The Commonwealth, on behalf of the warden, filed a motion to dismiss Jackson's petition on the ground that Jackson's trial counsel was not "constitutionally obligated to object" to the fact that Jackson was required to wear jail clothes during his jury trial. The Commonwealth further contended that even if counsel's performance had been deficient, Jackson had failed to demonstrate any prejudice arising from counsel's deficient performance because there was no "reasonable probability of a different result at trial" had Jackson appeared in civilian clothes. In an affidavit from Jackson's trial counsel obtained by the Commonwealth in support of its motion to dismiss, counsel conceded that Jackson had expressed a desire not to appear before the jury in jail clothes, but maintained that at the time of trial Jackson "was most anxious to have these matters resolved quickly." Although counsel opined that Jackson's "appearance in a jail jumpsuit was not prejudicial nor did it ... impact the jury's impression of [him]," she did not indicate that her failure to object to the trial proceeding under those circumstances was based upon a trial strategy.
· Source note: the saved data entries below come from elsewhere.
-- ==== Sys2Proof/Certificates/Slice0/Obligations.lean ====
section
/-! DEFINITION. The statements about the machine, one `Obligations.<Name> : Prop` each; the docstrings name the spec's
sections. -/
open Sys2Proof Sys2Proof.Machine

/-! ### The queue -/

/-- The command at the front of the queue takes effect on the state that holds the rest of the queue; an empty queue leaves
the state as it is (the model's choice, log 1). -/
def Obligations.StepRunsFrontCommand : Prop :=
  ∀ (c : Instr) (rest : List Instr) (s : State),
    step (s.withPending (c :: rest)) = exec c (s.withPending rest) ∧ step (s.withPending []) = .next (s.withPending [])

/-! ### Supply, reset and the start sequence (chapter 11, R25, R29) -/

/-- With no write in flight, POWER_ON with the reset pin released, and PIN_RESET while the supply is valid, leave the reset
state with the shot store's areas kept (R175, R30); the values of registers that the spec gives none for are the model's (log
4). Without a supply RESET_ASSERTED and PIN_RESET change the level of the reset pin and nothing else (the model's reading, log
3). -/
def Obligations.PowerOnClearsVolatileState : Prop :=
  ∀ s : State,
    let cleared := { State.reset with
      store := { State.reset.store with areas := s.store.areas }, free := s.free, pending := s.pending }
    (s.store.write = none →
      (s.control.resetPin = false → exec .powerOn s = .next cleared) ∧
      (s.control.phase ≠ .unpowered → exec .pinReset s = .next cleared)) ∧
    (s.control.phase = .unpowered →
      exec .resetAsserted s = .next { s with control := { s.control with resetPin := true } } ∧
      exec .pinReset s = .next { s with control := { s.control with resetPin := false } })

/-- RESET_ASSERTED with the supply valid, POWER_LOSS, and POWER_ON while the reset pin is held asserted end what is in
progress: no transmission, no move, no write, no pending RESTART, no output driven, nothing reported; the pin keeps its level,
asserted from RESET_ASSERTED on (R175, R184). What the other registers hold in reset and without a supply is the model's
reading (log 3): setpoints, cue list, fault set, peer table, corrupt marks and report FIFO keep their values, and the
heartbeat timer and the spent condition are cleared. -/
def Obligations.ResetAndPowerLossEndEverything : Prop :=
  ∀ (s : State) (c : Instr) (phase : Phase),
    (c = .resetAsserted ∧ s.control.phase ≠ .unpowered ∧ phase = .heldInReset) ∨ (c = .powerLoss ∧ phase = .unpowered) ∨
      (c = .powerOn ∧ s.control.resetPin = true ∧ phase = .heldInReset) →
    ∃ t, exec c s = .next t ∧
      t.control = { s.control with
        phase := phase, resetPin := s.control.resetPin || decide (c = .resetAsserted), joinTimer := false,
        restartPending := false, driveEnable := false, onlinePin := false, faultPin := false, configBadPin := false,
        idConflictPin := false } ∧
      t.bus = { s.bus with transmission := none, driverEnable := false, heartbeat := false, spent := false } ∧
      t.profile.motion = .idle ∧ t.profile.plan = none ∧ t.store.write = none ∧
      t.port.lastSetpoint = s.port.lastSetpoint ∧ t.port.servoTimer = false ∧ t.port.exchange = none ∧
      t.cues = s.cues ∧ t.faults = s.faults ∧ t.peers = s.peers ∧ t.store.corrupt = s.store.corrupt ∧
      (s.store.write = none → t.store.areas = s.store.areas)

/-- A write cut off by a power failure or an asserted reset pin leaves the record's area with its old content, its new
content or a mixture, and the other areas stay; nothing is reported (R25). That the mixture is made byte by byte is the
model's choice (log 6), and so is a write that a start alone cuts off (log 3). Every value of the free counter is allowed. -/
def Obligations.CutWriteLeavesMixture : Prop :=
  ∀ (s : State) (c : Instr) (w : WriteInFlight),
    s.store.write = some w → s.control.phase ≠ .unpowered →
    c = .powerOn ∨ c = .pinReset ∨ c = .resetAsserted ∨ c = .powerLoss →
    ∃ t, exec c s = .next t ∧ t.store.write = none ∧ t.bus.reportFifo.length ≤ s.bus.reportFifo.length ∧
      (∀ i < 44, byteAt (areaOf t.store.areas w.shot) i = byteAt (areaOf s.store.areas w.shot) i ∨
        byteAt (areaOf t.store.areas w.shot) i = byteAt (storedForm w.content) i) ∧
      ∀ n, n ≠ w.shot → areaOf t.store.areas n = areaOf s.store.areas n

/-- A transfer of the image abandoned is counted. With fewer than three abandons the configuration check holds the straps'
number, holds the image's values exactly when the check passes and asserts CONFIG_BAD exactly when it fails; after the third
the image is unreadable and the configuration invalid whatever the bytes are (R176, R177). -/
def Obligations.ConfigurationCheckHoldsValues : Prop :=
  ∀ (s : State) (straps : BitVec 5) (image : List Byte), s.control.phase = .readingConfiguration →
    (s.control.transferAbandons < 3 →
      exec .configTransferAbandon s =
        .next { s with control := { s.control with transferAbandons := s.control.transferAbandons + 1 } } ∧
      exec (.configurationCheck straps image) s =
        .next { s with
          control := { s.control with
            phase := .checkingStore
            number := straps.toNat
            config := checkConfiguration straps.toNat image
            configBadPin := (checkConfiguration straps.toNat image).isNone } }) ∧
    (3 ≤ s.control.transferAbandons →
      exec (.configurationCheck straps image) s =
        .next { s with
          control := { s.control with
            phase := .checkingStore, number := straps.toNat, config := none, configBadPin := true } })
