-- ==== Sys2Proof/Tests/Slice0.lean ====
section
/-! SUPPORT. Tests whose expected results come from the spec's worked examples and tables, from frames written out byte by
byte from chapter 12 (check words computed outside the model), and for each statement with hypotheses a witness: a concrete
state and operands that meet them together. -/
namespace Sys2Proof.Tests
open Sys2Proof Sys2Proof.Machine

-- The many kernel evaluations below are elaborated one after another, not in threads of their own.
set_option Elab.async false

/-! ### A configuration and states to test on -/

/-- Limits of a floor axis. -/
def floorLimits : AxisLimits := ⟨0, 7999, 2, 1, 40⟩

/-- Limits of a head axis: pan's of the example in chapter 4.2. -/
def headLimits : AxisLimits := ⟨0, 900000, 60, 128, 40⟩

def testConfig : Configuration :=
  { axes := ⟨floorLimits, floorLimits, headLimits, headLimits, headLimits, headLimits, headLimits⟩
    halfWidth := 400, liveRate := 96, step := 24, faultStep := 64, blanking := 40, claimWait := .s4
    groupWait := 2000, startDelay := 20, classes := PerClass.ofFn defaultSetting, autoOnline := false }

def atRest : PerAxis Position := ⟨1200, 2000, 5000, 100000, 20000, 30000, 40000⟩

def parked : OwnClaim := ⟨⟨⟨3, 6, 6, 9⟩, .parked, .held⟩, 0⟩

/-- Pedestal 5, ACTIVE and at rest, off air, its list empty. -/
def active : State :=
  { State.reset with
    control := { State.reset.control with
      phase := .hearing, station := .active, number := 5, config := some testConfig, readEnded := true
      driveEnable := true, onlinePin := true }
    port := { State.reset.port with
      lastSetpoint := atRest, lastActual := atRest, answered := everyAxis true
      exchange := some ⟨atRest, everyAxis none⟩, servoTimer := true }
    bus := { State.reset.bus with heartbeat := true }
    tally := ⟨false, .current, true⟩
    claims := { State.reset.claims with own := [parked] } }

def faultStopped : State :=
  { active with
    control := { active.control with station := .faultStop, faultPin := true, driveEnable := false }
    faults := active.faults.set .driveFault ⟨true, false⟩ }

def offline : State :=
  { active with
    control := { active.control with station := .offline, driveEnable := false, onlinePin := false }
    port := { active.port with exchange := none, servoTimer := false }
    claims := State.reset.claims, bus := State.reset.bus }

def joining : State :=
  { active with
    control := { active.control with station := .joining, joinTimer := true }, claims := State.reset.claims
    bus := State.reset.bus }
The circuit court reviewed Jackson's petition on the record without conducting a hearing. As relevant to this appeal, in an order dated June 18, 2004, the circuit court dismissed Jackson's petition, finding that "trial counsel reasonably chose not to object to Jackson being tried in a [jail] jumpsuit" as a "tactical decision" which did not "prejudice Jackson within the meaning of Strickland [v. Washington, 466 U.S. 668, 104 S.Ct. 2052, 80 L.Ed.2d 674 (1984)]." We awarded Jackson this appeal.

DISCUSSION

Beyond question, an accused, consistent with the constitutional right to a fair trial, may not be compelled to stand trial before a jury wearing clearly identifiable jail or prison clothes. Estelle v. Williams, 425 U.S. 501, 504-05, 96 S.Ct. 1691, 48 L.Ed.2d 126 (1976). This is so because being compelled to appear before a jury in clearly identifiable jail or prison clothes may undermine the fairness of the fact-finding process and, thus, violate the accused's fundamental right to a presumption of innocence while furthering no essential state interest. Id. Additionally, because "compelling the accused to stand trial in jail garb operates usually against only those who cannot post bail prior to trial [it is] repugnant to the concept of equal justice embodied in the Fourteenth Amendment." Id. at 505-06, 96 S.Ct. 1691.